IPO Filing Reveals Costs of WeWork’s Growth Spree
The flexible office giant's parent firm revealed that the company lost more than $900 million in the first six months of 2019, while revenue doubled to $1.54 billion.
The world’s largest flexible office firm saw revenue more than double year-on-year even as the company lost more than $900 million in the first six months of 2019, WeWork’s parent firm revealed in its IPO prospectus released today.
The We Co., which reportedly aims to go public as early as next month, plans to list under the ticker “WE.” JP Morgan Chase and Goldman Sachs are the main underwriters for the offering. The planned stock market debut comes amid a flurry of major tech and sharing-economy IPOs in 2019, including those of Uber, Lyft and Pinterest, with Airbnb expected to follow next year.

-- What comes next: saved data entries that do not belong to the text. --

/-- The engine step always completes, and always clears BUSY (45_commands.md, 2. The engine). -/
def Obligations.EngineStepCompletes : Prop :=
  ∀ s : State, fieldsInRange s = true → ∃ t, engineStep s = .next t ∧ t.busy = false

/-- Fairness as this model has it (log entry 2): after at most as many steps as the inputs still take before
pending commands, the command's turn has come, with PEND as it was, or a reset has discarded it. -/
def Obligations.PendingCommandGetsItsTurn : Prop :=
  ∀ s : State, fieldsInRange s = true → s.busy = true →
    ∃ k t, k ≤ (s.inputs.map Input.before).sum ∧ Host.Core.run Sys2Proof.core k s = .next t ∧
      ((engineMoves t = true ∧ t.pend = s.pend) ∨ (t.busy = false ∧ statusWord t = 0))

/-! ### NOP, INIT, CLRERR, SRST -/

/-- R274: NOP, word 0x00000000, writes nothing and raises nothing, in any state. -/
def Obligations.NopChangesNothing : Prop :=
  decode 0x00000000 = .ok .nop ∧ ∀ s : State, exec .nop s = .next s

/-- R153: INIT md2 writes X, C and L with zeros. With it LEN, DIG, ALG and PHASE (45_commands.md, 3. Commands),
in every phase; everything else is as before. -/
def Obligations.InitMd2Starts : Prop :=
  ∀ s : State, s.err = false →
    exec .initMd2 s = .next { s with
      algo := { s.algo with x := Vector.replicate 48 0, c := Vector.replicate 16 0, l := 0 }
      len := 0, dig := Vector.replicate 20 0, alg := 0, phase := 1 }

/-- R181: INIT md4 writes H0-H3 with the initial values and H4 with 0. With it LEN, DIG, ALG and PHASE, in every
phase; everything else is as before. -/
def Obligations.InitMd4Starts : Prop :=
  ∀ s : State, s.err = false →
    exec .initMd4 s = .next { s with
      algo := { s.algo with
        h0 := 0x67452301, h1 := 0xefcdab89, h2 := 0x98badcfe, h3 := 0x10325476, h4 := 0 }
      len := 0, dig := Vector.replicate 20 0, alg := 1, phase := 1 }

/-- R210: INIT md5 writes the same initial values as INIT md4. With it LEN, DIG, ALG and PHASE, in every phase;
everything else is as before. -/
def Obligations.InitMd5Starts : Prop :=
  ∀ s : State, s.err = false →
    exec .initMd5 s = .next { s with
      algo := { s.algo with
        h0 := 0x67452301, h1 := 0xefcdab89, h2 := 0x98badcfe, h3 := 0x10325476, h4 := 0 }
      len := 0, dig := Vector.replicate 20 0, alg := 2, phase := 1 }

/-- R241: INIT sha1 writes H0-H4 with the initial values. With it LEN, DIG, ALG and PHASE, in every phase;
everything else is as before. -/
def Obligations.InitSha1Starts : Prop :=
  ∀ s : State, s.err = false →
    exec .initSha1 s = .next { s with
      algo := { s.algo with
        h0 := 0x67452301, h1 := 0xefcdab89, h2 := 0x98badcfe, h3 := 0x10325476, h4 := 0xc3d2e1f0 }
      len := 0, dig := Vector.replicate 20 0, alg := 3, phase := 1 }

/-- R97: INIT with ALG = 4-7 is a legal encoding, and raises UNIMPL_ALG (code 2), not ILLEGAL_CMD. -/
def Obligations.InitSha2RaisesUnimplAlg : Prop :=
  (decode 0x00000041 = .ok .initSha224 ∧ decode 0x00000051 = .ok .initSha256 ∧
    decode 0x00000061 = .ok .initSha384 ∧ decode 0x00000071 = .ok .initSha512) ∧
  ∀ (s : State) (i : Instr), s.err = false → i ∈ [.initSha224, .initSha256, .initSha384, .initSha512] →
    exec i s = .next { s with err := true, errCode := 2 }

/-- R35: CAPS reads 0x0000000F and takes no write, and bit k is 1 exactly when INIT with ALG = k succeeds. -/
def Obligations.CapsTellsWhichInitSucceeds : Prop :=
  (∀ (s : State) (v : Word), readValue .caps s = 0x0000000F ∧ busWrite .caps v s = s) ∧
  ∀ (s : State) (k : Fin 8), s.err = false →
    (capsWord.getLsbD k.val = true ↔
      ∃ t, exec (initOfCode (BitVec.ofNat 3 k.val)) s = .next t ∧ t.err = false)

The prospectus reports that We Co.’s revenue reached $1.54 billion in the six months ending June 30, up from $763.8 million in the previous year. The company plowed $2.36 billion in cash into investing activities during the same period. The firm’s net loss came to $905 million in the first six months of the year—compared to $723 million a year earlier—with roughly $690 million of the losses attributed to the WeWork business.
Long-term rent bill comes to $18B
The 9-year-old startup now operates more than 528 locations in 111 cities around the world, with a footprint of more than 24 million square feet in the U.S. alone. WeWork had 527,000 memberships as of June 30, growing nearly 97 percent year-on-year. Enterprise users with more than 500 employees are the fastest-growing member category, making up more than 40 percent of the company’s membership base.
WeWork’s costs are surging in tandem with its aggressive growth. Long-term lease obligations totaled $17.9 billion as of June, according to the filing. Despite this, the Manhattan-based brand harbors galactic ambitions. WeWork expects to launch in up to 169 additional cities and sees a total addressable market opportunity of $945 billion in its existing cities and $1.6 trillion for all 280 target cities.
Foreign expansion is a key part of the company’s strategy, with operations outside the U.S. comprising 44 percent of revenue in the first six months of 2019. Japan’s SoftBank Group and SoftBank Vision Fund has invested or committed roughly $10.65 billion into the firm, the prospectus notes.
Separately, Fitch Ratings has downgraded The We Co.’s long-term issuer default rating (IDR) to “B” from “BB-”. “WeWork has underperformed relative to Fitch’s expectations at the time of the initial rating particularly as it relates to progress towards a normalized margin, and by extension, cash flow profile and credit protection metrics, which materially increase its credit risk over the rating horizon,” the credit rating agency said in a statement released today.
The ratings firm added that in 2018, “WeWork exceeded our combined overhead and pre-opening expense expectation by more than 60%.”